Promoted as a relatively innocuous public safety measure, the bill directs money to the Department of Homeland Security for research on homegrown terrorist-Americans in our midst. While this may seem to make sense, the way the bill describes the "hidden enemy," and the powers inherent in the 10-member investigative commission it establishes, should raise concerns among Americans who remember history, no matter what their political leanings.
According to the bill, "homegrown terrorists" can be anyone who "... intimidate(s) or coerce(s) the United States government, the civilian population ... or any segment thereof, in furtherance of political or social belief," a definition broad enough to include Americans who organize mass marches on Washington to "coerce" changes in government policy.
The bill defines "violent radicals" as Americans who "...promot(e) extremist belief system(s) for the purpose of facilitating ideologically based violence to advance political, religious or social change..." - in other words, Americans who have not yet done anything illegal but who, commissioners believe, have thoughts that might lead to violence.
The bill does not target all thoughts (belief systems) that might result in violence, but only thoughts leading to "... force or violence ... to promote political, religious or social beliefs," which is exactly the kind of violence that might result whenever people gather to demonstrate for or against important issues, such as the Iraq war or abortion.
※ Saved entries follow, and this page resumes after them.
/-- Settles O26: an error writes its code and no register; without an error ERRCODE stays as acceptance left it. -/
theorem failedCommandWritesNoRegister : Obligations.FailedCommandWritesNoRegister := by
  unfold Obligations.FailedCommandWritesNoRegister
  refine ⟨rfl, fun i s herr hcode => ⟨_, exec_eq_commit i s, ?_⟩⟩
  cases hres : execResult i s.snap with
  | ok e => exact ⟨fun h => absurd (herr.symm.trans h) Bool.false_ne_true, fun _ => hcode⟩
  | error c => exact ⟨fun _ => ⟨rfl, c, execResult_error hres, rfl⟩, fun h => absurd h.symm Bool.false_ne_true⟩

/-- The seven commands of R192 have no row in the table of R191. -/
theorem mayRaise_eq_nil {i : Instr} (h : i.op ∈ [Op.fadd, .fsub, .fmul, .mmul, .fpow, .pneg, .verify]) :
    mayRaise i = [] := by
  cases i with
  | fadd | fsub | fmul | mmul | fpow | pneg | verify => rfl
  | _ => exact absurd h (by simp [Instr.op])

/-- Settles O27: a command that may raise no code completes without error. -/
theorem sevenCommandsNeverRaise : Obligations.SevenCommandsNeverRaise := by
  unfold Obligations.SevenCommandsNeverRaise
  intro i s hop
  refine ⟨_, exec_eq_commit i s, ?_⟩
  cases hres : execResult i s.snap with
  | ok e => exact ⟨rfl, rfl, rfl, rfl⟩
  | error c =>
    have hraise := execResult_error hres
    simp [mayRaise_eq_nil hop] at hraise

/-- A register that is no destination of the command keeps its value when it completes. -/
theorem readReg_completion {i : Instr} {r : Reg} (hr : r ∉ dests i) (s : State) :
    readReg (commit (execResult i s.snap) s).d r = readReg s.d r := by
  cases hres : execResult i s.snap with
  | ok e => exact not_not.1 (mt (mem_dests_of_readReg_ne hres) hr)
  | error c => rfl

/-- A word of the window depends on IE, on CMD, on STATUS at the address of STATUS, and on the register it is a word of. -/
theorem busRead_frame {s t : State} {a : WordAddr} (hie : t.ie = s.ie) (hcmd : t.cmd = s.cmd) (ha : a ≠ statusAddr)
    (hd : ∀ r w, a = dataAddr r w → readReg t.d r = readReg s.d r) : busRead t a = busRead s a := by
  unfold busRead ctrlWord
  cases hl : locate a with
  | status => exact absurd (addr_of_status hl) ha
  | data r w => exact congrArg (getWord · w) (hd r w (addr_of_data hl))
  | ctrl => simp only [hie]
  | cmd => exact hcmd
  | id | rom | reserved => rfl

/-- Settles O28: the fields a completion leaves, the registers that are no destinations, and the words made of these. -/
theorem commandsChangeOnlyStatusAndDestinations : Obligations.CommandsChangeOnlyStatusAndDestinations := by
  unfold Obligations.CommandsChangeOnlyStatusAndDestinations
  intro i s
  refine ⟨_, exec_eq_commit i s, commit_busy .., commit_done .., commit_phase .., commit_ie .., commit_cmd ..,
    commit_werr .., commit_pending .., commit_snap .., commit_rstN .., commit_rdata .., commit_events ..,
    fun r hr => readReg_completion hr s, fun a ha hdest => ?_⟩
  refine busRead_frame (commit_ie ..) (commit_cmd ..) ha fun r w haddr => readReg_completion (fun hr => ?_) s
  exact hdest r hr w haddr

/-! ### The interrupt output (R196, R197) -/

/-- A write that is the next input and is taken is what the step does. -/
theorem eq_busWrite_of_writesNext {s t : State} {a : WordAddr} {v : Word} (hw : writesNext s a v)
    (h : step s = .next t) : t = busWrite a v (s.afterInput s.events.tail) := by
  obtain ⟨hr, he⟩ := hw
  rw [step_write_taken hr (List.eq_cons_of_mem_head? he), Host.Outcome.next.injEq] at h
  exact h.symm

@[simp] theorem zeroize_done (s : State) : (zeroize s).status.done = s.status.done := by
  unfold zeroize; split <;> rfl

/-- A write to CTRL keeps DONE (10_state.md R24). -/
@[simp] theorem writeCtrl_done (v : Word) (s : State) : (writeCtrl v s).status.done = s.status.done := by
  unfold writeCtrl; dsimp only; split <;> simp

/-- IE is set by nothing but a write to CTRL (10_state.md R24). -/
theorem StepCase.ie_set {s t : State} (h : StepCase s t) (h0 : s.ie = false) (h1 : t.ie = true) :
    ∃ v, writesNext s ctrlAddr v ∧ v.getLsbD 0 = true := by
  cases h with
  | ctrl rest v hw hz => exact ⟨v, hw, h1⟩
  | zeroize rest v hw hz hb => exact ⟨v, hw, h1⟩
  | refused rest a v ie hw hb ha =>
    obtain ⟨-, hie⟩ | ⟨rfl, -, hie⟩ := ha
    · exact absurd (h0.symm.trans (hie.symm.trans h1)) Bool.false_ne_true
    · exact ⟨v, hw, hie.symm.trans h1⟩
  | resets rest rn hr => exact absurd h1 Bool.false_ne_true
  | _ => exact absurd (h0.symm.trans h1) Bool.false_ne_true

/-- IE is cleared by nothing but a write to CTRL or a reset (10_state.md R24). -/
theorem StepCase.ie_cleared {s t : State} (h : StepCase s t) (h0 : s.ie = true) (h1 : t.ie = false) :
    (∃ v, writesNext s ctrlAddr v ∧ v.getLsbD 0 = false) ∨ resetsNext s := by
  cases h with
  | ctrl rest v hw hz => exact .inl ⟨v, hw, h1⟩
  | zeroize rest v hw hz hb => exact .inl ⟨v, hw, h1⟩
  | refused rest a v ie hw hb ha =>
    obtain ⟨-, hie⟩ | ⟨rfl, -, hie⟩ := ha
    · exact absurd (h1.symm.trans (hie.trans h0)) Bool.false_ne_true
    · exact .inl ⟨v, hw, hie.symm.trans h1⟩
  | resets rest rn hr => exact .inr hr
  | _ => exact absurd (h1.symm.trans h0) Bool.false_ne_true

theorem irq_iff (s : State) : s.irq = true ↔ s.ie = true ∧ s.status.done = true := Bool.and_eq_true_iff

theorem irq_of_done {s : State} (h : s.status.done = true) : s.irq = s.ie := by rw [State.irq, h, Bool.and_true]

theorem irq_of_not_done {s : State} (h : s.status.done = false) : s.irq = false := by
  rw [State.irq, h, Bool.and_false]

/-- irq rises with DONE, or with IE where DONE is set already (R197). -/
theorem StepCase.irq_rises {s t : State} (h : StepCase s t) (h0 : s.irq = false) (h1 : t.irq = true) :
    completesNext s = true ∨ (∃ w, acceptsNext s w ∧ legal w = false) ∨
      ∃ v, writesNext s ctrlAddr v ∧ v.getLsbD 0 = true ∧ s.status.done = true := by
  obtain ⟨hie, hdone⟩ := (irq_iff t).1 h1
  cases hs : s.status.done with
  | false => exact (h.done_set hs hdone).imp_right .inl
  | true =>
    obtain ⟨v, hw, hv⟩ := h.ie_set ((irq_of_done hs).symm.trans h0) hie
    exact .inr (.inr ⟨v, hw, hv, rfl⟩)

/-- irq falls with DONE or with IE (R197). -/
theorem StepCase.irq_falls {s t : State} (h : StepCase s t) (h0 : s.irq = true) (h1 : t.irq = false) :
    (∃ v, writesNext s statusAddr v ∧ v.getLsbD 1 = true) ∨ (∃ w, acceptsNext s w) ∨
      (∃ v, writesNext s ctrlAddr v ∧ v.getLsbD 0 = false) ∨ resetsNext s := by
  obtain ⟨hie, hdone⟩ := (irq_iff s).1 h0
  cases ht : t.status.done with
  | false => exact (h.done_cleared hdone ht).imp_right (.imp_right .inr)
  | true => exact .inr (.inr (h.ie_cleared hie ((irq_of_done ht).symm.trans h1)))

/-- Settles O20: the writes that move irq, each by its equation; then that nothing else does, by the cases of a step. -/
theorem irqFollowsIeAndDone : Obligations.IrqFollowsIeAndDone := by
  unfold Obligations.IrqFollowsIeAndDone
  refine ⟨irq_iff, fun i s => ?_, fun s t h => ⟨fun w hw hl => ?_, fun w hw hl => ?_, fun v hw hv => ?_,
    fun v hw => ?_, (stepCase_of_step h).irq_rises, (stepCase_of_step h).irq_falls⟩⟩
  · exact ⟨_, exec_eq_commit i s, (irq_of_done (commit_done ..)).trans (commit_ie ..)⟩
  · obtain rfl := eq_busWrite_of_writesNext hw.1 h
    rw [busWrite_cmd, acceptCommand_illegal (s.afterInput _) hw.2 hl]
    exact irq_of_done rfl
  · obtain rfl := eq_busWrite_of_writesNext hw.1 h
    rw [busWrite_cmd, acceptCommand_legal (s.afterInput _) hw.2 hl]
    exact ⟨rfl, irq_of_not_done rfl⟩
  · obtain rfl := eq_busWrite_of_writesNext hw h
    have hdone : (s.status.w1c v).done = false := by simp [hv]
    exact ⟨hdone, irq_of_not_done hdone⟩
  · obtain rfl := eq_busWrite_of_writesNext hw h
    rw [busWrite_ctrl]
    refine ⟨writeCtrl_ie .., writeCtrl_done .., fun hv => ?_, fun hv hdone => ?_⟩
    · rw [State.irq, writeCtrl_ie, hv, Bool.false_and]
    · have hdone' := (writeCtrl_done v (s.afterInput s.events.tail)).trans hdone
      rw [irq_of_done hdone', writeCtrl_ie, hv]

/-! ### Loss of power (R206) -/

/-- Settles O3: the event resets the registers, whatever the state (log 7, 8). -/
theorem powerLossEndsAsReset : Obligations.PowerLossEndsAsReset := by
  unfold Obligations.PowerLossEndsAsReset
  intro s rest he
  rw [step, he]
  rfl

end Sys2Proof.Machine
end

section
/-! Reset (70_reset_and_hazards.md R220 to R222) and the end of a run (R225, R227): what the pin does, that nothing happens
while it is low, that the block is ready after it, and that a run takes all its inputs and completes its command. -/

namespace Sys2Proof.Machine

/-! ### The end of a run (R225, R227) -/

/-- BUSY follows the phase (10_state.md R28). -/
theorem Inv.busy_of_idle {s : State} (hi : Inv s) (hp : s.phase = .idle) : s.status.busy = false := by
  simpa [hp] using hi.busy_iff

/-- With no input left a running command completes (log 2): it is out of reset, so the engine can. -/
theorem Inv.idle_of_last_step {s t : State} (hi : Inv s) (he : s.events = []) (h : step s = .next t) :
    t.phase = .idle := by
  cases hp : s.phase with
  | idle =>
    rw [step_idle hp, he, Host.Outcome.next.injEq] at h
    exact h ▸ hp
  | running =>
    obtain ⟨i, hd⟩ := decode_of_legal (hi.pending_legal hp)
    rw [step_nil he, engineTurn_running (s := s.afterInput []) (hi.rstN_of_running hp) hp hd, exec_eq_commit,
      Host.Outcome.next.injEq] at h
    exact h ▸ commit_phase _ _

/-- A run takes its inputs one by one, from every state of the invariant: no step stops it. -/
theorem runs_all_inputs (evs : List Event) : ∀ s : State, Inv s → s.events = evs →
    ∃ t, Runs evs.length s t ∧ Inv t ∧ t.events = [] := by
  induction evs with
  | nil => exact fun s hi he => ⟨s, (Runs_zero s s).2 rfl, hi, he⟩
  | cons e evs ih =>
    intro s hi he
    obtain ⟨u, hu⟩ := invariantStatesNeverStop s hi
    have heu : u.events = evs := (step_events hu).trans (congrArg List.tail he)
    obtain ⟨t, hrun, hit, het⟩ := ih u (everyStepKeepsInvariant s u hi hu) heu
    exact ⟨t, (Runs_succ hu).2 hrun, hit, het⟩

/-- Settles O55: the inputs are taken by induction on their list, and the step after the last completes the command. -/
theorem programsEndWithNoCommandInFlight : Obligations.ProgramsEndWithNoCommandInFlight := by
  unfold Obligations.ProgramsEndWithNoCommandInFlight
  intro s hi
  obtain ⟨u, hrun, hiu, heu⟩ := runs_all_inputs s.events s hi rfl
  obtain ⟨t, ht⟩ := invariantStatesNeverStop u hiu
  have hit : Inv t := everyStepKeepsInvariant u t hiu ht
  have het : t.events = [] := (step_events ht).trans (congrArg List.tail heu)
  have hidle := hiu.idle_of_last_step heu ht
  exact ⟨t, hrun.step ht, hit, het, hit.busy_of_idle hidle, hidle⟩

/-! ### The reset pin (R220, R221) -/

theorem Status.zero_word : Status.zero.word = 0#32 := rfl

/-- `rst_n` driven low resets every register, whatever the state (R221). -/
theorem step_rst_low {s : State} {rest : List Event} (he : s.events = .rst false :: rest) :
    step s = .next { State.reset with rstN := false, events := rest } := by rw [step, he]; rfl

/-- `rst_n` driven high changes the pin and no register (R220). -/
theorem step_rst_high {s : State} {rest : List Event} (he : s.events = .rst true :: rest) :
    step s = .next { s with events := rest, rdata := none, rstN := true } := by rw [step, he]; rfl

/-- A bus transaction is dropped while `rst_n` is low (R220, log 7). -/
theorem takeInput_bus_low {s : State} {e : Event} (hr : s.rstN = false) (hb : e.isBus = true) : takeInput e s = s := by
  cases e with
  | read | write => simp [takeInput, hr]
  | engine | rst | powerCycle => exact absurd hb Bool.false_ne_true

/-- No command completes while `rst_n` is low (R221). -/
theorem engineTurn_low {s : State} (hr : s.rstN = false) : engineTurn s = .next s := by
  simp [engineTurn, engineEnabled, hr]

/-- Settles O2: the state reached is the reset state with the pin low; it is idle, so the engine finds nothing to complete. -/
theorem resetAbandonsTheCommandInFlight : Obligations.ResetAbandonsTheCommandInFlight := by
  unfold Obligations.ResetAbandonsTheCommandInFlight
  intro s rest he
  refine ⟨_, step_rst_low he, readReg_zeroRegs, rfl, Status.zero_word, rfl, rfl, rfl, rfl, rfl, busRead_congr rfl rfl rfl rfl,
    fun c w => ?_, fun more level => step_idle rfl⟩
  rw [busRead_rom, busRead_rom]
For at least 18 months this "Homegrown-Terrorism and Extremist Belief Commission" will be required to hold congressional hearings around the country, to uncover Americans with "political, religious or social" concerns who commissioners think might be "extreme" and/or potentially violent, whether any of these Americans has committed a crime or not. Virtually any politically, socially or religiously active person or group could be targeted by the commission to find out who is, and who is not, one of the "hidden enemy" among us.
Witnesses who refuse to testify can expect to be held in "contempt of Congress," as former members of the Bush administration like Harriet Myers have learned recently, and jailed. Witnesses who do testify but say things that commissioners or their staff think are not true can be charged with perjury, or lying to a federal official, as "Scooter" Libby found out. Either way, noncooperative witnesses can face up to a 10-year sentence.
Members of suspect political, religious and social groups, or Americans who might even know people the commission suspects - which certainly will include nonmainstream political parties, certain public advocacy groups, some churches and many mosques - can expect the "commissioners" will want to know ... "are you now, or have you ever been ... associated with extremists, violent radicals or homegrown terrorists?"
For those who do remember history, this should sound uncomfortably familiar. These are the kinds of questions Americans were compelled to answer when testifying before another "legislative commission" during the anti-communist McCarthy-era witch-hunts.
In 1938, the House set up the House Un-American Activities Committee (HUAC) to find the dangerous Americans among us, which provided the model for Sen. Joe McCarthy's ideological purges based on accusation and innuendo. But HUAC lasted long after McCarthy passed from the scene, and it was busily investigating anti-Vietnam War and civil rights activists when it was disbanded as part of post-Watergate reforms in 1975.
During its 40-year life, HUAC was used by Richard Nixon to catapult himself into national prominence in the Alger Hiss case. Noncooperative HUAC witnesses like the "Hollywood 10" were jailed for contempt of Congress. Others were blacklisted from employment, including Arthur Miller, Paul Robeson, Lillian Hellman, Dashiell Hammett, Clifford Odets, Pete Seeger, Richard Wright and many others.
In Minnesota, the brother of J. Robert Oppenheimer (the "father" of the atomic bomb) lost his faculty job at the U for failing to "come clean" before HUAC.
HUAC-inspired "terror," that one's ideas or political associations would come under HUAC scrutiny, swept the country. And, once targeted, witnesses knew there was no escape except to accuse one's friends and colleagues, and many did. The careers of thousands of Americans were ruined.
Is it possible that the members of Congress have forgotten or don't know their own history?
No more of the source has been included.